-- ==== Sys2Proof/Machine/Delivery.lean ====
section
/-!
DEFINITION. The dispatchers' choice of the next task and its start, completion and suspension (R106, R422 to R430), variant selection
(R439, R440), ageing and elastic replicas (R422, R438), the watchdog and the memory limit (R441, R442).
-/
namespace Sys2Proof.Machine

/-! ### Pool slots (R430, R441, R445) -/

/-- The lowest free slot of a tenant's pool that holds `size` bytes: the key under which it is taken, its number, and its address. -/
def Dev.poolSlot (d : Dev) (tenant size : Nat) : Option (Nat × Nat × Word) :=
  (d.tteOf 0 tenant).bind fun i =>
    let a := d.sch.spoola.get 0 i
    let b := d.sch.spoolb.get 0 i
    let slotSize := field b 16 32 * 4096
    if slotSize < size then none
    else
      ((List.range (field b 0 16)).find? fun n => (d.sch.pool.find (65536 * i + n)).isNone).map fun n =>
        (i, n, BitVec.ofNat 64 (field a 12 52 * 4096 + n * slotSize))

/-- A pool slot taken for a cast. -/
def Dev.takeSlot (d : Dev) (i n c : Nat) : Dev := d.modSch fun s => { s with pool := s.pool.put (65536 * i + n) c }

/-! ### Candidates (R423) -/

/-- What a cast may be given. -/
inductive Cand where
  | fifo (id : Nat)
  | suspended (id : Nat)
  | deque (id : Nat)
  | stage (id : Nat)
deriving DecidableEq, Repr

def Cand.id (x : Cand) : Nat :=
  match x with
  | .fifo id => id
  | .suspended id => id
  | .deque id => id
  | .stage id => id

/-- A task of a number. -/
def Dev.task? (d : Dev) (id : Nat) : Option Task := d.sch.tasks.find id

/-- A task of a number that is STAGED. -/
def Dev.isStaged (d : Dev) (id : Nat) : Bool := ((d.task? id).map fun t => t.st == .staged).getD false

/-- STAGED tasks of a stage in the ready queue of a die. -/
def Dev.queueOf (d : Dev) (tenant stage die : Nat) : List (Nat × Task) :=
  d.sch.tasks.filter fun e =>
    e.2.tenant == tenant && !e.2.direct && e.2.stage == stage && e.2.st == .staged && e.2.deque.isNone && e.2.die == die

/-- The head of the launch FIFO when it is STAGED. -/
def Dev.fifoHead (d : Dev) (k : Cast) : Option Nat := k.fifo.head?.filter fun id => d.isStaged id

/-- The candidates that are STAGED, in the order of R423. -/
def Dev.stagedFor (d : Dev) (k : Cast) : List Cand :=
  ((d.fifoHead k).map Cand.fifo).toList ++ ((k.deque.reverse.find? fun id => d.isStaged id).map Cand.deque).toList
    ++ (if k.stage = 0 then [] else ((firstTask (d.queueOf k.tenant k.stage k.die)).map fun e => Cand.stage e.1).toList)

/-- The suspended task that would be restored: the first in order, when its channels find room (R340). -/
def Dev.suspendedFor (d : Dev) (c : Nat) (k : Cast) : List Cand :=
  let fits := fun (x : Nat × Nat × Nat) =>
    match d.pl.saves.find? fun r => r.id == x.2.2 with
    | some r => (match d.rehome (some c) k.tenant k.die r.cast.chans with
      | .ok _ => true
      | .error _ => false)
    | none => false
  let ts := (k.susp.filter fits).filterMap fun x => (d.task? x.1).map fun t => (x.1, t)
  ((firstTask ts).map fun e => Cand.suspended e.1).toList

/-- All candidates of a cast. -/
def Dev.candidates (d : Dev) (c : Nat) (k : Cast) : List Cand :=
  match d.stagedFor k with
  | .fifo id :: rest => .fifo id :: d.suspendedFor c k ++ rest
  | l => d.suspendedFor c k ++ l

/-- E of a candidate. -/
def Dev.prioOf (d : Dev) (x : Cand) : Nat := ((d.task? (Cand.id x)).map Task.prio).getD 0

/-- The candidate of greatest E, the earlier on a tie. -/
def Dev.best (d : Dev) (l : List Cand) : Option Cand :=
  l.foldl (fun b x => match b with
    | none => some x
    | some y => if d.prioOf y < d.prioOf x then some x else some y) none

/-- The tenant's balance allows deliveries (R436, R437). -/
def Dev.mayDeliver (d : Dev) (tenant : Nat) : Bool :=
  match d.tteOf 0 tenant with
  | none => true
  | some i => d.sch.eallow.find i == none || d.sch.eallow.find i == some 0xFFFFFFFF || decide (0 < d.sch.ebal.get 0 i)

/-- A cast is idle (R423). -/
def Dev.isIdle (d : Dev) (c : Nat) (k : Cast) : Bool :=
  k.th.mode == .atEntry && k.th.taskToken.isNone && k.task.isNone && !k.frozen && !k.leaving && !k.switching && k.lease.isNone
    && (d.pl.rolls.find c).isNone && !d.moving c

/-! ### Delivery (R423, R425) -/

/-- The dispatcher of a die has a token left in this clock. -/
def Dev.dieFree (d : Dev) (die : Nat) : Bool := decide (d.sch.served.get 0 die ≤ d.now)

/-- What an idle cast is given next. -/
def Dev.canGive (d : Dev) (c : Nat) (k : Cast) : Option Cand :=
  if d.isIdle c k && d.mayDeliver k.tenant && d.dieFree k.die then d.best (d.candidates c k) else none

/-- A staged task becomes the cast's pending token; its estimate is debited. -/
def Dev.give (d : Dev) (c id : Nat) (die : Nat) : Dev :=
  match d.casts.find c, d.task? id with
  | some k, some t =>
    let d := d.modTask id fun t => { t with st := .pending, deque := none, est := k.estimate, energy := 0 }
    let d := (d.addBalance t.tenant (- Int.ofNat k.estimate)).modSch fun s => { s with served := s.served.set 0 die (d.now + 1) }
    let strip : Cast → Cast := fun k => { k with fifo := k.fifo.filter fun i => i != id, deque := k.deque.filter fun i => i != id }
    let casts : Tbl Cast := d.casts.map fun e => (e.1, strip e.2)
    let d : Dev := { d with casts := casts }
    d.modCast c fun k =>
      { k with task := some id, idleAt := none, th := { k.th with taskToken := some (t.parm, BitVec.ofNat 4 t.prio) } }
  | _, _ => d

/-- A suspended task goes on, in place, with its state as it was saved; its slot is freed (R430). -/
def Dev.restoreTask (d : Dev) (c id : Nat) : Dev :=
  match d.casts.find c with
  | none => d
  | some k =>
    match k.susp.find? fun x => x.1 == id with
    | none => d
    | some (_, slot, image) =>
      match d.pl.saves.find? fun r => r.id == image with
      | none => d
      | some r =>
        match d.rehome (some c) k.tenant k.die r.cast.chans with
        | .error _ => d
        | .ok chans =>
          let d := (d.settleUsage c).freeSlot ((d.tteOf 0 k.tenant).map fun i => (i, slot))
          let back := { r.cast with
            bx := k.bx, by_ := k.by_, aff := k.aff, variant := k.variant, chans := chans, leaving := false, frozen := true
            ports := r.cast.ports.mapIdx fun i p => { p with bind := ((k.ports[i]?).map Port.bind).getD p.bind }
            stage := k.stage, deque := k.deque, fifo := k.fifo, task := some id, susp := k.susp.filter fun x => x.1 != id
            slot := k.slot, idleAt := none, outSince := k.outSince }
          let d := (d.modTask id fun t => { t with st := .active, since := d.now }).modSch fun s =>
            { s with served := s.served.set 0 k.die (d.now + 1) }
          { d with casts := d.casts.put c back }.unfreeze c
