/-- A write, read or atomic of BAR2. -/
def State.forwardMem (s : State) (port : Nat) (a : Arrival) : State :=
  let tenant := s.dev.fnTenant port a.q.fn
  let va := s.dev.inboundVa port a.q
  match Dev.partsAt s.mem s.dev tenant a.span.2 va a.span.1 with
  | (.error (va, f), d) =>
    let d := (d.postInxlat tenant a.q.fn va f a.span.2).dropArrival port a.id
    { s with dev := match a.read, a.atom with
      | some (_, tag), _ => d.send (.abort tag)
      | none, some (_, _, tag) => d.send (.abort tag)
      | none, none => d }
  | (.ok ps, d) =>
    match a.read, a.atom with
    | some (_, tag), _ =>
      let r := ps.foldl (fun (acc : List Byte × Dev) p =>
        let x := Dev.read s.mem acc.2 p.place.tid (p.place.readPa 0) p.len
        (acc.1 ++ x.1, x.2)) ([], d)
      { s with dev := (r.2.dropArrival port a.id).send (.data tag r.1) }
    | none, some (kind, size, tag) =>
      match ps with
      | [p] =>
        if va.toNat % Size.bytes size ≠ 0 then { s with dev := (d.dropArrival port a.id).send (.abort tag) }
        else
          let r : AtomReq := { agent := .host port, requester := 10496 + port, tenant := tenant, pa := p.place.pa, rpl := p.place.rpl, size := size
                               kind := kind, order := .ar, scope := .system, reply := .outside tag }
          { s with dev := (d.dropArrival port a.id).post 0 (.seAtomic r) }
      | _ => { s with dev := (d.dropArrival port a.id).send (.abort tag) }
    | none, none => { s with dev := (d.modArrival port a.id fun a => { a with gone := true }).sendParts port a.id tenant a.data ps }

/-- A staging byte of a stream, when the function may write it (R458). -/
def Dev.stageByte (d : Dev) (port tenant off : Nat) (b : Byte) : Dev :=
  let key := 16 * port + off / 65536
  let e := d.host.ecs.get {} key
  if e.v ∧ e.tid.toNat = tenant then
    d.modHost fun h => { h with stage := h.stage.modify [] key fun t => t.set 0 (off % 65536) b }
  else d

/-- A write of BAR0 or BAR4, but for a commit. -/
def State.forwardOwn (s : State) (port : Nat) (a : Arrival) : State :=
  let d := s.dev.dropArrival port a.id
  let v : Word := BitVec.ofNat 64 (leNat a.data)
  if a.q.bar = 4 then
    if a.q.off + a.data.length ≤ 2 ^ 20 then
      { s with dev := a.data.zipIdx.foldl (fun d x => d.stageByte port (d.fnTenant port a.q.fn) (a.q.off + x.2) x.1) d }
    else { s with dev := d }
  else if inFile a.q then
    match Config.pf0Reg port (a.q.off - 2 ^ 22) with
    | some r => State.regWrite { s with dev := d } 0 r v
    | none => { s with dev := d }
  else if a.data.length = 8 ∧ a.q.off % 4096 + 8 ≤ 4096 then { s with dev := d.post 0 (.doorbellKick port a.q.fn (a.q.off / 4096) v) }
  else { s with dev := d }
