-- ==== Sys2Proof/Machine/Dispatch.lean ====
section
/-!
DEFINITION. The meaning of each instruction and step: one arm per constructor, in the order of Syntax.lean.
-/
namespace Sys2Proof.Machine
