/-- What a tenant does in its turn of a class: the threads and the fabric of its casts of that class, its copy channels, its staging. -/
def State.nextOfTurn (s : State) (x : Nat × Nat) : Option Action :=
  let mine := s.dev.casts.filter fun e => e.2.tenant == x.2
  let demand := mine.filter fun e => e.2.demand == x.1
  ((firstAct (fun e => (s.nextOfThread e.1 e.2).or (s.nextStore e.1 e.2)) demand).or <|
   (firstAct (fun e => s.nextOfCast e.1 e.2) demand).or <|
   (firstAct (fun e => s.nextCopy x.1 e.1 e.2) mine).or
   (firstAct (fun e => if e.2.tenant == x.2 && s.dev.stagingClass e.1 e.2 == x.1 then s.nextPiece e.1 e.2 else none) s.dev.sch.tasks)).map
    (Action.turned x)

/-- Some element of the cast has fired in this clock. -/
def Site.firedAt (s : Site) (now : Nat) : Bool :=
  s.lastFire == now + 1 || match s.el with
    | .mx m => m.rows.any fun r => r.fired == now
    | _ => false

/-- The parts of the cast's variant in which an element has fired in this clock (R440). -/
def Cast.partsFired (k : Cast) (now : Nat) : List Bool :=
  (List.range k.mould.nparts).map fun j => k.sites.any fun e =>
    e.2.firedAt now && (k.mould.variant k.variant).parts.getD (siteY e.1 / 6 * k.wb + siteX e.1 / 6) 0 == j

/-- A cast at the end of a clock: how long it hangs (R441), its busy clocks (R440), and since when it is idle (R423). -/
def Cast.endClock (d : Dev) (c : Nat) (k : Cast) : Cast :=
  let moved := k.progress || (k.th.inGraphWait && k.sites.any fun e => e.2.firedAt d.now)
  { k with
    progress := false
    hang := if k.frozen then k.hang else if moved then 0 else if k.idleGraph || k.replyDue d.now then k.hang else k.hang + 1
    busy := if 2 ≤ k.mould.variants.length && k.th.taskActive then (k.partsFired d.now).mapIdx fun j b => k.busy.getD j 0 + bit b else k.busy
    idleAt := if d.isIdle c k then some (k.idleAt.getD d.now) else none }

/-- The clock advances; a clash of operands found in this clock is taken first (R85, R95). -/
def State.tick (s : State) : Action :=
  match s.dev.casts.find? fun e => !e.2.frozen && ((e.2.th.blk.map fun b => b.clash.isSome).getD false) with
  | some e => s.tidy (s.dev.clashTrap e.1)
  | none =>
    .quiet { s with dev := { s.dev.dropWalks with now := s.dev.now + 1, seTaken := []
                                                  casts := s.dev.casts.map fun e => (e.1, Cast.endClock s.dev e.1 e.2) } }

/-- A miss that takes a walker (R55). -/
def State.nextWalk (s : State) : Option Action :=
  firstAct (fun e => (s.dev.nextMiss e.1).map fun w => s.tidy (s.dev.startWalk e.1 w)) s.dev.walks

/-- The next move of the machine. -/
def State.nextAction (s : State) : Action :=
  ((s.nextDue).or <| (s.nextWalk).or <| (firstAct s.nextOfFirmware [0, 1]).or <|
   (firstAct s.nextOfTurn (s.dev.inTurn [3, 2])).or <|
   (s.nextHeld).or <| (s.nextOfPackage).or <|
   (firstAct s.nextOfTurn (s.dev.inTurn [1, 0])).or <|
   (s.nextSe).or (firstAct (fun e => s.nextAsync e.1 e.2) s.dev.casts)).getD s.tick

/-- A step is put off when it has walked tables before a walker has done so: its walk is asked for, and nothing else comes of it (R55). -/
def State.await (s : State) (i : Instr) (t : State) (r : Res) : Res :=
  match r with
  | .next u =>
    match t.dev.earlyWalk u.dev i t.dev.cursor with
    | some w => .next { s with dev := s.dev.stall i t.dev.cursor w }
    | none => .next u
  | r => r

/-- The walks that a step has made are forgotten at its end. -/
def State.forgetWalks (s : State) : State := { s with dev := { s.dev with walked := [] } }

/-- Nothing can ever act again: the trust die's own firmware did not verify, and nothing stands on the device (R476). -/
def State.dead (s : State) : Bool := s.dev.boot.step == bootHeld && s.dev.casts.isEmpty && s.dev.agenda.isEmpty

/-! ### Placing a word -/

/-- A block of one instruction, in execution, with every operand delivered as 0; a LIT has its literal words, zero, behind it. -/
def placedBlock (now : Nat) (w : Word32) : Block :=
  let zero : Operand := { val := some 0 }
  let lits := match decodeWord w with
    | .ok (.lit .one _ _) => 1
    | .ok (.lit .two _ _) => 2
    | _ => 0
  { addr := 0, header := 0, seq := 0, begun := true
    slots := { word := w, a := zero, b := zero, c := zero, p := zero } :: List.replicate lits { word := 0, lit := true }
    sys := [], writes := [], effects := [], exit := none, clock := now, fires := 0, clash := none }

/-- A cast 0 of one block for tenant 0, whose thread runs a block with the word in its first slot, alone on the device: what LOAD, a
task token and the fetch of a block would leave. -/
def State.placeWord (s : State) (_nbits w : Nat) : State :=
  let th : Thread := { mode := .running, first := false, blk := some (placedBlock s.dev.now (BitVec.ofNat 32 w)) }
  { s with dev := { s.dev with agenda := [], cursor := none,
                               casts := [(0, { tenant := 0, bx := 0, by_ := 0, wb := 1, hb := 1, th := th })] } }

end Sys2Proof.Machine
end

→ YOUR OBJECTIVE
Check the records above and copy each line that has the string "field".

→ RESPONSE AREA
    let slotSize := field b 16 32 * 4096
      ((List.range (field b 0 16)).find? fun n => (d.sch.pool.find (65536 * i + n)).isNone).map fun n =>
        (i, n, BitVec.ofNat 64 (field a 12 52 * 4096 + n * slotSize))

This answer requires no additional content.